Borrowers who default on student loans are seeing their credit scores plummet dramatically after just 90 days of missed payments, according to an Associated Press report. When accounts are reported as delinquent to major credit bureaus, the damage to credit scores can be nearly as severe as filing for personal bankruptcy.

These lower credit scores create substantial financial hurdles, making it more difficult and expensive to secure auto loans, mortgages, credit cards, and even auto insurance. The timing couldn't be worse, as many consumers already face financial strain from high inflation, rising interest rates, and widespread layoffs. Data from the Federal Reserve Bank of New York reveals that as of Q1 2025, approximately 2.2 million student loan borrowers experienced credit score drops of about 100 points, with an additional 1 million seeing declines exceeding 150 points. Such significant decreases could render credit card interest rates unaffordable and potentially derail rental applications.

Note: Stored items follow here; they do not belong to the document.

-- ==== Sys2Proof/Machine/Sequencer.lean ====
section
/-! DEFINITION. The sequencer between plates (R136 to R156): when a plate's command may act, completing a plate in a region,
summary slots and their combination, HOLD, BRANCH, PLATE_COMPLETE, SUMMARY and SUMMARY_RESULT. -/

namespace Sys2Proof.Machine

/-- The plate in hand of slot `c` has started with opcode `op` and its work is to be done. -/
def State.plateRuns (s : State) (c op : Nat) : Bool :=
  let x := s.chase c
  s.isReady && s.csStriking c && decide (2 ≤ s.getF Fld.stkPhase c) && x.plate.started && !x.plate.worked && !x.finished &&
    !x.substituting && (s.plate c).op == op

/-- The work of the plate in hand is done: its units have consumed their shares (R141 to R144), and its contribution to the
summary stands beside it (R147). -/
def State.plateWorked (s : State) (c : Nat) (contrib : SummarySlot) : State :=
  s.updChase c fun x => { x with plate := { x.plate with worked := true, contrib := contrib, flow := s.ranPorts c } }

/-! ### Summary slots (R146 to R150) -/

/-- The lower of two indices by their low 40 bits, then whole (R148, R297). -/
def lowerIdx (i j : Nat) : Nat :=
  if j % 2 ^ 40 < i % 2 ^ 40 ∨ (j % 2 ^ 40 = i % 2 ^ 40 ∧ j < i) then j else i

/-- Two contributions combine (R148): an empty one has no maximum (R150). -/
def SummarySlot.add (a b : SummarySlot) : SummarySlot :=
  let m := if a.count = 0 then (b.max, b.maxIdx)
    else if b.count = 0 then (a.max, a.maxIdx)
    else if a.max < b.max then (b.max, b.maxIdx)
    else if b.max < a.max then (a.max, a.maxIdx)
    else (a.max, lowerIdx a.maxIdx b.maxIdx)
  ⟨a.sum + b.sum, a.count + b.count, m.1, m.2, a.ovf || b.ovf, a.poison || b.poison, false⟩

/-- Add one element to a contribution. -/
def SummarySlot.elem (a : SummarySlot) (v : Int) (index : Nat) : SummarySlot := a.add ⟨v, 1, v, index, false, false, false⟩

/-- The bounds of s64. -/
def s64Min : Int := -(2 ^ 63 : Nat)
def s64Max : Int := (2 ^ 63 : Nat) - 1

/-- SS_SUM: the exact sum saturated once (R149). -/
def SummarySlot.ssSum (a : SummarySlot) : Int := clampInt a.sum s64Min s64Max

/-- SS_FLAGS (R146, R148, R149). -/
def SummarySlot.flags (a : SummarySlot) : Nat :=
  natOfBool (a.sum == 0) + 2 * natOfBool (decide (a.sum < 0)) + 4 * natOfBool (a.ovf || a.ssSum != a.sum) +
    8 * natOfBool (a.count == 0) + 16 * natOfBool a.poison + 32 * natOfBool a.chase

/-- SS_MAX and SS_MAX_INDEX, the low 40 bits of the index: zero when the slot is empty (R150, R297). -/
def SummarySlot.ssMax (a : SummarySlot) : Int := if a.count = 0 then 0 else a.max
def SummarySlot.ssMaxIdx (a : SummarySlot) : Nat := if a.count = 0 then 0 else a.maxIdx % 2 ^ 40

/-- A summary as it travels between members: exact sum as s192, count, maximum, index, flags (R151). -/
def SummarySlot.bytes (a : SummarySlot) : Bytes :=
  natLe 24 (patOf 192 a.sum) ++ natLe 8 a.count ++ natLe 8 (patOf 64 a.max) ++ natLe 8 a.maxIdx ++ natLe 8 a.flags

/-- A summary slot of a chase. -/
def State.slotAt (s : State) (c k : Nat) : SummarySlot := (s.chase c).slots.getD k SummarySlot.empty

/-- Write a summary slot. -/
def State.setSlot (s : State) (c k : Nat) (v : SummarySlot) : State :=
  s.updChase c fun x => { x with slots := x.slots.set k v }

/-! ### Completing a plate (R136, R144, R147, R540) -/

/-- Everything that the plate in hand waits for from outside has come (R547, R599): its messages are acknowledged, the
combined result is in, and with PD_FENCE no write waits for the host. -/
def State.plateSettled (s : State) (c : Nat) : Bool :=
  let p := s.plate c
  let acked := !(s.fab.sent ++ s.fab.queued).any fun m => m.slot == c && m.exch
  (!p.fence || (acked && s.host.heldWrites.isEmpty)) &&
    (p.op != opExchange || (acked && (!p.sumEn || (s.chase c).sumDone))) && (!p.chaseScope || acked)

/-- Send the fabric signal of a plate to a member (R540). -/
def State.sendSignal (s : State) (c ordinal id : Nat) : State :=
  s.sendMsg ⟨ptNode (s.forme c) ordinal, 0, 0x30, ptTag (s.forme c), id + s.activeCtx c * 2 ^ 16, [], 0, c, false⟩

/-- PD_SIGNAL_MARK when the plate completes in one region (R530, R539, R540, R799); `last` says that every region is done. -/
def State.signalDone (s : State) (c : Nat) (last : Bool) : State :=
  let p := s.plate c
  if p.sig = none16 then s
  else match s.markOf c (s.activeCtx c) p.sig with
    | none => s.markFault c fMarkAbsent p.sig 0
    | some n =>
      let s1 := s.updChase c fun x => { x with replaySafe := false }
      if s.flag Fld.mrkFabric n then
        if last then (s1.chase c).plate.sentTo.foldl (fun s i => s.sendSignal c i p.sig) s1 else s1
      else s1.plateSignal n

/-- The plate barrier completes (R136): the summary slot stands, and the sequencers go on. -/
def State.plateBarrier (s : State) (c next : Nat) : State :=
  let p := s.plate c
  let s1 := if p.sumEn && p.op != opBranch && p.op != opExchange then s.setSlot c p.slot (s.chase c).plate.contrib else s
  s1.reachPlate c next

/-- The plate completes in held region `k`; in the last of them the barrier completes and `next` follows. -/
def State.completeIn (s : State) (c k next : Nat) : State :=
  let s1 := s.updChase c fun x => { x with plate := { x.plate with regionsDone := setIns x.plate.regionsDone k } }
  let last := (s1.heldRegions c).all fun r => (s1.chase c).plate.regionsDone.contains r
  let s2 := s1.signalDone c last
  if last && s2.csStriking c then s2.plateBarrier c next else s2

/-- A plate without work of its own signals from every held region (HOLD and BRANCH take no time of their own). -/
def State.signalAll (s : State) (c : Nat) : State :=
  let held := s.heldRegions c
  held.foldl (fun s k => if s.csStriking c then s.signalDone c (held.getLast? == some k) else s) s

/-! ### HOLD (R140, R553, R557) -/

/-- HD_PARK, HD_REALIGN, HD_SWITCH and HD_CONTEXT of PD_ARGS. -/
def hdPark (p : Plate) : Bool := bitOf p.args 0
def hdRealign (p : Plate) : Bool := bitOf p.args 1
def hdSwitch (p : Plate) : Bool := bitOf p.args 2
def hdContext (p : Plate) : Nat := bitsOf p.args 8 3

/-- A HOLD plate ends the member's work in the stroke; PD_NEXT runs in the next one. STK_PHASE keeps its code, 2 or 3, until the
next lock-up (DEDUCED: R119 gives no code for a stroke whose work has ended). -/
def State.holdPlate (s : State) (c : Nat) : State :=
  let p := s.plate c
  let s1 := s.signalAll c
  if !s1.csStriking c then s1
  else
    let s2 := if hdPark p then s1.setF Fld.stkParked c 1 else s1
    let s3 := if hdSwitch p then s2.setFs c [(Fld.mrkSwPending, 1), (Fld.mrkSwTo, hdContext p)] else s2
    let s4 := s3.updChase c fun x => { x with
      realign := x.realign || hdRealign p, plate := { PlateRt.none with index := p.next } }
    (s4.setF Fld.stkPlate c p.next).endWork c

/-- HOLD: the HOLD plate in hand takes effect; with PD_FENCE not before what it waits for has come (R547). -/
def execHold (slot : Nat) (s : State) : Ans := .next (s.ifB (s.plateRuns slot opHold && s.plateSettled slot) fun s => s.holdPlate slot)

/-! ### BRANCH (R152 to R156) -/

/-- A test of two numbers: 0 EQ, 1 NE, 2 LT, 3 LE, 4 GT, 5 GE, 6 ALWAYS (R154). -/
def testInt (t : Nat) (a b : Int) : Bool :=
  if t = 0 then a == b else if t = 1 then a != b else if t = 2 then decide (a < b) else if t = 3 then decide (a ≤ b)
  else if t = 4 then decide (b < a) else if t = 5 then decide (b ≤ a) else true

/-- Whether a BRANCH condition holds for a slot and an immediate (R154, R155). -/
def branchHolds (cond imm : Nat) (v : SummarySlot) : Bool :=
  let t := bitsOf cond 4 2
  let o := bitsOf cond 7 5
  if o = 0 then testInt t v.ssSum (sextNat 64 imm)
  else if o = 1 then testInt t ((v.count : Nat) : Int) ((imm : Nat) : Int)
  else if o = 2 then testInt t v.ssMax (sextNat 64 imm)
  else if o = 3 then testInt t ((v.ssMaxIdx : Nat) : Int) ((imm : Nat) : Int)
  else if t = 6 then true else if t = 0 then v.flags &&& imm == 0 else v.flags &&& imm != 0

/-- A BRANCH plate chooses the next plate from its slot; in a chase of several members the slot must be combined across
them (R153). -/
def State.branchPlate (s : State) (c : Nat) : State :=
  let p := s.plate c
  let v := s.slotAt c p.slot
  if 1 < s.members c && !v.chase then s.faultChase c fBranchScope
  else
    let s1 := s.signalAll c
    if s1.csStriking c then s1.plateBarrier c (if branchHolds p.cond p.count v then p.next else p.alt) else s1

/-- BRANCH: the BRANCH plate in hand takes effect; with PD_FENCE not before what it waits for has come (R547). -/
def execBranch (slot : Nat) (s : State) : Ans :=
  .next (s.ifB (s.plateRuns slot opBranch && s.plateSettled slot) fun s => s.branchPlate slot)

/-! ### PLATE_COMPLETE -/

/-- PLATE_COMPLETE: the plate in hand, whose work is done, completes in one held region (R136, R144). -/
def execPlateComplete (slot region : Nat) (s : State) : Ans :=
  let x := s.chase slot
  .next (s.ifB (s.isReady && s.csStriking slot && x.plate.worked && !x.plate.regionsDone.contains region &&
      (s.heldRegions slot).contains region && x.plate.flow.restsIn region && !x.substituting && !x.finished && s.plateSettled slot) fun s =>
    s.completeIn slot region (s.plate slot).next)

/-! ### Summaries across members (R151, R599) -/

/-- A member takes the combined summary of the EXCHANGE in hand. -/
def State.takeSummary (s : State) (c k : Nat) (v : SummarySlot) : State :=
  (s.setSlot c k { v with chase := true }).updChase c fun x => { x with sumDone := true }

/-- The root takes one contribution; with all of them it combines and answers every member. -/
def State.rootSummary (s : State) (c ordinal k : Nat) (v : SummarySlot) : State :=
  let s1 := s.updChase c fun x => { x with sumParts := kvPut x.sumParts ordinal v }
  let parts := (s1.chase c).sumParts
  if (List.range (s.members c)).all fun i => (kvGet parts i).isSome then
    let total := parts.foldl (fun a e => a.add e.2) SummarySlot.empty
    ((s1.updChase c fun x => { x with sumParts := [] }).sendAll c ctlSummaryResult (words [k] ++ total.bytes)).takeSummary c k total
  else s1

/-- A member hands in its contribution to an EXCHANGE summary. -/
def State.giveSummary (s : State) (c k : Nat) (v : SummarySlot) : State :=
  if s.ordinal c = 0 then s.rootSummary c 0 k v else s.sendCtl c 0 ctlSummary (words [s.ordinal c, k] ++ v.bytes)

/-- SUMMARY: the root receives a member's contribution to summary slot `k` (R599). -/
def execSummary (slot ordinal k : Nat) (v : SummarySlot) (s : State) : Ans :=
  .next (s.ifB (s.isUp && s.csStriking slot && s.ordinal slot == 0 && decide (0 < ordinal) && decide (ordinal < s.members slot))
    fun s => (s.ackCtl slot ctlSummary ordinal).rootSummary slot ordinal k v)

/-- SUMMARY_RESULT: a member receives the combined summary (R151). -/
def execSummaryResult (slot k : Nat) (v : SummarySlot) (s : State) : Ans :=
  .next (s.ifB (s.isUp && s.csStriking slot && s.ordinal slot != 0) fun s =>
    (s.ackCtl slot ctlSummaryResult 0).takeSummary slot k v)

end Sys2Proof.Machine
end

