/-- The heat of a frame at a lock-up (R431); a stroke with accesses is one of the last 16 counted strokes (R438). -/
def FrameEnt.heated (e : FrameEnt) (now halfLog : Nat) : FrameEnt :=
  if !heatDue e.counted e.heatAt now then e
  else { e with
    heat := heatUpdate e.heat e.counted (now - e.heatAt) halfLog, counted := 0, heatAt := now
    dies := if e.counted = 0 then e.dies else ((e.srcs.ofDie 0, e.srcs.ofDie 1) :: e.dies).take 16 }

/-- The heat of a slug at a lock-up. -/
def SlugEnt.heated (e : SlugEnt) (now halfLog : Nat) : SlugEnt :=
  if !heatDue e.counted e.heatAt now then e
  else { e with heat := heatUpdate e.heat e.counted (now - e.heatAt) halfLog, counted := 0, heatAt := now }

/-- Entries of a die's slug table. -/
def slugTableMax : Nat := 65536

/-- The die whose table takes a slug: the model's choice, by its index. -/
def slugDie (slug : Nat) : Nat := slug % 2

/-- The entries of a die's table, over every chase, with their slots. -/
def State.slugTable (s : State) (d : Nat) : List (Nat × SlugEnt) :=
  (List.range 16).flatMap fun c => ((s.chase c).slugs.filter fun e => e.tracked && slugDie e.slug == d).map fun e => (c, e)

/-- A slug that is not in its die's table enters it where there is room, or in place of the entry of least heat when its count in
the stroke exceeds that heat (R432); else it is forgotten. -/
def State.enterSlug (s : State) (c : Nat) (e : SlugEnt) : State :=
  let l := s.slugTable (slugDie e.slug)
  let take (s : State) : State := s.updChase c fun x => { x with slugs := x.slugs.map fun y => if y == e then { e with tracked := true } else y }
  if l.length < slugTableMax then take s
  else match l.foldl (fun (m : Option (Nat × SlugEnt)) v => match m with
      | none => some v
      | some w => if v.2.heat < w.2.heat then some v else some w) none with
    | some v => if v.2.heat < e.counted then take (s.updChase v.1 fun x => { x with slugs := x.slugs.erase v.2 })
        else s.updChase c fun x => { x with slugs := x.slugs.erase e }
    | none => s

/-- The slugs that were first named in the stroke seek a place in the tables, in the order in which they came. -/
def State.enterSlugs (s : State) (c : Nat) : State :=
  ((s.chase c).slugs.filter fun e => !e.tracked).foldl (fun s e => s.enterSlug c e) s

/-- Update the heat of the units that were accessed, and of those that the background sweep visits (R431). -/
def State.updateHeat (s : State) (c : Nat) : State :=
  let hl := s.getF Fld.impHalfLog c
  let now := (s.chase c).begunCount
  (s.enterSlugs c).updChase c fun x => { x with
    frames := x.frames.map fun e => (e.1, e.2.heated now hl), slugs := x.slugs.map fun e => e.heated now hl }

/-- The places of the last stroke's accesses are forgotten once the lock-up has decided. -/
def State.clearSources (s : State) (c : Nat) : State :=
  s.updChase c fun x => { x with
    frames := x.frames.map fun e => (e.1, { e.2 with srcs := [] }), slugs := x.slugs.map fun e => { e with srcs := [] } }

/-- The census counts `n` bag entries that name a slug of a galley, from a place (R430). -/
def State.countSlug (s : State) (c galley slug n : Nat) (place : Nat × Nat × Nat) : State :=
  let hit (e : SlugEnt) : Bool := e.galley == galley && e.slug == slug
  s.updChase c fun x => { x with
    slugs := if x.slugs.any hit then
        x.slugs.map fun e => if hit e then { e with counted := e.counted + n, srcs := e.srcs.add place n } else e
      else x.slugs ++ [⟨galley, slug, 0, n, x.begunCount, [(place, n)], false⟩] }

/-! ### Stores and their room (R34 to R37, R425, R437, R447) -/

/-- Bytes of a store that the engine may use; a spare unit's SRAM is its own while it is not in service (R35, R37). -/
def State.storeBytes (s : State) (t : Store) : Nat :=
  if t.tier = 0 then 262144
  else if t.tier = 1 then 2097152
  else if t.tier = 2 then s.getF Fld.rcEffEngine (s.physOf t.region) * 1048576
  else if t.block = 18 then (if s.regionFree t.region then 134742016 else 0)
  else if (s.logicalOf t.region).isNone then 0
  else if t.cell = 0 then (if s.blockFree t.region (t.block - 16) then 6553600 else 0)
  else if s.blockUsed t.region t.block && s.spareCell t.region t.block then 262144 else 0

/-- Bytes of a slug's copy: its row, in whole sectors. -/
def State.copyBytes (s : State) (c galley : Nat) : Nat :=
  match s.galley c galley with
  | some g => slotBytes g.r
  | none => 0

/-- Whether a frame has its home in an on-chip store. -/
def homeIn (t : Store) (e : FrameEnt) : Bool := homeStore e == t && decide (e.tier ≤ 2)

/-- The store that a migration fills, and the one that it leaves. -/
def MigrationEnt.fills (m : MigrationEnt) (t : Store) : Bool := (m.kind == 0 || m.kind == 1 || m.kind == 3) && m.store == t
def State.leaves (s : State) (c : Nat) (m : MigrationEnt) (t : Store) : Bool :=
  if m.kind = 0 then (match s.frame c m.key with | some e => homeIn t e | none => false)
  else (m.kind == 4 || m.kind == 5) && m.store == t

/-- Bytes that a migration moves. -/
def State.moveBytes (s : State) (c : Nat) (m : MigrationEnt) : Nat := if m.kind = 3 ∨ m.kind = 5 then s.copyBytes c m.key else 4096

/-- Bytes of homes and copies of a slot that stand in a store. -/
def State.heldBytes (s : State) (c : Nat) (t : Store) : Nat :=
  let x := s.chase c
  4096 * ((x.frames.filter fun e => homeIn t e.2).length + (x.frames.filter fun e => e.2.copies.contains t).length) +
    ((x.slugCopies.filter fun e => e.store == t).map fun e => s.copyBytes c e.galley).sum

/-- Bytes in use in a store: homes and copies there, with the migrations on their way to it and without those that leave it. -/
def State.storeUsed (s : State) (t : Store) : Nat :=
  ((List.range 16).map fun c =>
    let x := s.chase c
    s.heldBytes c t + ((x.migrations.filter fun m => m.fills t).map (s.moveBytes c)).sum -
      ((x.migrations.filter fun m => s.leaves c m t).map (s.moveBytes c)).sum).sum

The U.S. Department of Education had suspended federal student loan repayments since March 2020 at the pandemic's onset. While the Biden administration extended this pause through October 2024, the previous administration reinstated collection efforts last month — including wage garnishments and tax refund seizures — to recover outstanding debts. New York Fed data shows that by March 2025, one-quarter of student loan borrowers were more than 90 days delinquent.

Credit scores serve as a crucial metric for lenders, landlords, credit card issuers, employers, and utility companies to assess repayment risk. Higher scores typically secure better interest rates and loan terms, while lower scores create substantial borrowing barriers.

The Education Department states that borrowers should receive billing notices three weeks before payments come due, yet many report receiving no such notifications. Consumer advocates blame excessive call wait times and department staffing cuts for service delays. "The full impact of resumed collections will unfold over coming months," warns credit risk expert Kevin King, noting that years of government relief programs have left many borrowers confused about their obligations.

King predicts student loan payments will climb consumers' "payment hierarchy" as enforcement intensifies. Previously, with limited collection efforts, many borrowers deprioritized these payments. Now, aggressive measures like wage garnishments and tax refund intercepts are forcing repayment. New York Fed research also reveals borrowers over 40 are most likely to default on student loans, highlighting particular financial stress within this demographic.

The resumption of collections promises lasting consequences for borrowers' credit histories, potentially affecting daily financial activities and overall quality of life. Beyond individual hardship, this policy shift may reshape credit decisions throughout the broader economy.